Portland Poised to Lead the Nation Again in 2017. As we near the end of the second month of 2017, we see a strong consensus among all market forecasters that Portland housing prices will be among the nationwide leaders again. Look to Portland, Seattle, and Denver, as last year, to lead the pack.
How Much of a Good Thing? Industry experts predict that Portland home values won’t rise as fast as they have over the past two years, but Portland will still outpace the national average. The drumbeat – strong demand and limited supply – will produce anywhere from 5.5% home appreciation in our Portland market, according to Zillow (https://www.zillow.com/portland-or/home-values/), to as much as 11.1%, according to Veros Real Estate Solutions, a company that specializes in property valuations and analytics. The National Association of Realtors is hanging with Zillow and forecasts that the Portland market will see 6.6% price appreciation this year. It’ll be fun to see whose prediction wins out when we review the numbers next February.
Just What’s Pushing Our Market Ahead of the Pack? The Portland and Seattle markets are benefiting from robust economies, growing populations, and continuing low inventories of for-sale homes.
Here in Portland the economy is in full swing. The unemployment rate, at 4.6%, is the lowest we’ve seen here since those halcyon dot com days back at the end of the last century. The job market’s strong and growing at 3.5%. Take note: economic growth is no longer limited to just high tech industry; instead, it’s spread across a wide spectrum of different industries. Our economy is more diversified than at any time in the State’s history, and with broad diversity there’s greater economic stability.
And people are continuing to stream into the Metro area: the most recent data from the US Census Bureau shows we added 40,621 new residents from 2014 to 2015. That’s 4.6 people per hour, 24 hours a day, 365 days a year.
Housing supply on the other hand has not kept its pace with our growing population. Doh. We’ve not seen more than two months’ inventory of for-sale homes since March 2015, and even with all the multi-family housing starts we’re seeing here, we’re not likely to see any significant improvement in housing inventories for at least another two years.
Anything Scary Further On Down the Road?
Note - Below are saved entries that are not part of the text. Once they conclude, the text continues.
-- ==== Sys2Proof/Tests/Slice0.lean ====
section
/-! SUPPORT. Our own tests, each a named theorem: ill-formed commands refused, every constructor decoded
from a word written out from `30_encoding.md`, one or two vectors of `95_test_vectors.md` for each
command, and for each obligation with hypotheses a state and operands that meet them. -/

namespace Sys2Proof.Tests

open Sys2Proof Sys2Proof.Machine

set_option Elab.async false

/-! ### Well-formedness: an operand of 256 has no encoding (R91, R99) -/

theorem test_illFormed_sys :
    WellFormed (.sysSetp 256 0#32) = false ∧ WellFormed (.sysGetp 256) = false := by decide

theorem test_illFormed_buf :
    WellFormed (.bufClr 256) = false ∧ WellFormed (.bufCpy 256 0) = false
      ∧ WellFormed (.bufCpy 0 256) = false ∧ WellFormed (.bufAcc 256 0) = false
      ∧ WellFormed (.bufAcc 0 256) = false := by decide

theorem test_illFormed_osc :
    WellFormed (.oscProc 256 0 0) = false ∧ WellFormed (.oscProc 0 256 0) = false
      ∧ WellFormed (.oscProc 0 0 256) = false ∧ WellFormed (.oscProci 256 0) = false
      ∧ WellFormed (.oscProci 0 256) = false ∧ WellFormed (.oscReset 256) = false
      ∧ WellFormed (.oscSetp 256 0 0#32) = false ∧ WellFormed (.oscSetp 0 256 0#32) = false
      ∧ WellFormed (.oscGetp 256 0) = false ∧ WellFormed (.oscGetp 0 256) = false := by decide

theorem test_illFormed_flt :
    WellFormed (.fltProc 256 0 0) = false ∧ WellFormed (.fltProc 0 256 0) = false
      ∧ WellFormed (.fltProc 0 0 256) = false ∧ WellFormed (.fltProci 256 0) = false
      ∧ WellFormed (.fltProci 0 256) = false ∧ WellFormed (.fltReset 256) = false
      ∧ WellFormed (.fltSetp 256 0 0#32) = false ∧ WellFormed (.fltSetp 0 256 0#32) = false
      ∧ WellFormed (.fltGetp 256 0) = false ∧ WellFormed (.fltGetp 0 256) = false := by decide

theorem test_illFormed_env :
    WellFormed (.envProc 256 0 0) = false ∧ WellFormed (.envProc 0 256 0) = false
      ∧ WellFormed (.envProc 0 0 256) = false ∧ WellFormed (.envProci 256 0) = false
      ∧ WellFormed (.envProci 0 256) = false ∧ WellFormed (.envReset 256) = false
      ∧ WellFormed (.envSetp 256 0 0#32) = false ∧ WellFormed (.envSetp 0 256 0#32) = false
      ∧ WellFormed (.envGetp 256 0) = false ∧ WellFormed (.envGetp 0 256) = false
      ∧ WellFormed (.envStart 256) = false ∧ WellFormed (.envRel 256) = false
      ∧ WellFormed (.envStep 256) = false := by decide

theorem test_illFormed_dly :
    WellFormed (.dlyProc 256 0 0) = false ∧ WellFormed (.dlyProc 0 256 0) = false
      ∧ WellFormed (.dlyProc 0 0 256) = false ∧ WellFormed (.dlyProci 256 0) = false
      ∧ WellFormed (.dlyProci 0 256) = false ∧ WellFormed (.dlyReset 256) = false
      ∧ WellFormed (.dlySetp 256 0 0#32) = false ∧ WellFormed (.dlySetp 0 256 0#32) = false
      ∧ WellFormed (.dlyGetp 256 0) = false ∧ WellFormed (.dlyGetp 0 256) = false := by decide

theorem test_illFormed_cmb :
    WellFormed (.cmbProc 256 0 0) = false ∧ WellFormed (.cmbProc 0 256 0) = false
      ∧ WellFormed (.cmbProc 0 0 256) = false ∧ WellFormed (.cmbProci 256 0) = false
      ∧ WellFormed (.cmbProci 0 256) = false ∧ WellFormed (.cmbReset 256) = false
      ∧ WellFormed (.cmbSetp 256 0 0#32) = false ∧ WellFormed (.cmbSetp 0 256 0#32) = false
      ∧ WellFormed (.cmbGetp 256 0) = false ∧ WellFormed (.cmbGetp 0 256) = false := by decide

theorem test_illFormed_apf :
    WellFormed (.apfProc 256 0 0) = false ∧ WellFormed (.apfProc 0 256 0) = false
      ∧ WellFormed (.apfProc 0 0 256) = false ∧ WellFormed (.apfProci 256 0) = false
      ∧ WellFormed (.apfProci 0 256) = false ∧ WellFormed (.apfReset 256) = false
      ∧ WellFormed (.apfSetp 256 0 0#32) = false ∧ WellFormed (.apfSetp 0 256 0#32) = false
      ∧ WellFormed (.apfGetp 256 0) = false ∧ WellFormed (.apfGetp 0 256) = false := by decide

theorem test_illFormed_rev :
    WellFormed (.revProc 256 0 0) = false ∧ WellFormed (.revProc 0 256 0) = false
      ∧ WellFormed (.revProc 0 0 256) = false ∧ WellFormed (.revProci 256 0) = false
      ∧ WellFormed (.revProci 0 256) = false ∧ WellFormed (.revReset 256) = false
      ∧ WellFormed (.revSetp 256 0 0#32) = false ∧ WellFormed (.revSetp 0 256 0#32) = false
      ∧ WellFormed (.revGetp 256 0) = false ∧ WellFormed (.revGetp 0 256) = false := by decide

theorem test_illFormed_pha :
    WellFormed (.phaProc 256 0 0 0) = false ∧ WellFormed (.phaProc 0 256 0 0) = false
      ∧ WellFormed (.phaProc 0 0 256 0) = false ∧ WellFormed (.phaProc 0 0 0 256) = false
      ∧ WellFormed (.phaProci 256 0 0) = false ∧ WellFormed (.phaProci 0 256 0) = false
      ∧ WellFormed (.phaProci 0 0 256) = false ∧ WellFormed (.phaReset 256) = false
      ∧ WellFormed (.phaSetp 256 0 0#32) = false ∧ WellFormed (.phaSetp 0 256 0#32) = false
      ∧ WellFormed (.phaGetp 256 0) = false ∧ WellFormed (.phaGetp 0 256) = false := by decide

theorem test_illFormed_vib :
    WellFormed (.vibProc 256 0 0 0) = false ∧ WellFormed (.vibProc 0 256 0 0) = false
      ∧ WellFormed (.vibProc 0 0 256 0) = false ∧ WellFormed (.vibProc 0 0 0 256) = false
      ∧ WellFormed (.vibProci 256 0 0) = false ∧ WellFormed (.vibProci 0 256 0) = false
      ∧ WellFormed (.vibProci 0 0 256) = false ∧ WellFormed (.vibReset 256) = false
      ∧ WellFormed (.vibSetp 256 0 0#32) = false ∧ WellFormed (.vibSetp 0 256 0#32) = false
      ∧ WellFormed (.vibGetp 256 0) = false ∧ WellFormed (.vibGetp 0 256) = false := by decide

theorem test_illFormed_trm :
    WellFormed (.trmProc 256 0 0 0) = false ∧ WellFormed (.trmProc 0 256 0 0) = false
      ∧ WellFormed (.trmProc 0 0 256 0) = false ∧ WellFormed (.trmProc 0 0 0 256) = false
      ∧ WellFormed (.trmProci 256 0 0) = false ∧ WellFormed (.trmProci 0 256 0) = false
      ∧ WellFormed (.trmProci 0 0 256) = false ∧ WellFormed (.trmReset 256) = false
      ∧ WellFormed (.trmSetp 256 0 0#32) = false ∧ WellFormed (.trmSetp 0 256 0#32) = false
      ∧ WellFormed (.trmGetp 256 0) = false ∧ WellFormed (.trmGetp 0 256) = false := by decide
Well, no, apparently not in the short term. Interest rates are predicted to remain well within reason for the year, with most analysists putting the year-end mark at 4.75 – 5.0% for the conventional 30-year fixed rate mortgage. Pat Stone, Chairman and CEO of Williston Financial Group (WFG) and WFG National Title Insurance Co., spoke before a group of Realtors last week and said the outlook for the Northwest, regardless of whatever may come down from Washington this year, points to a robust market “at least” all the way through the first half of 2018. We’re on board with Pat.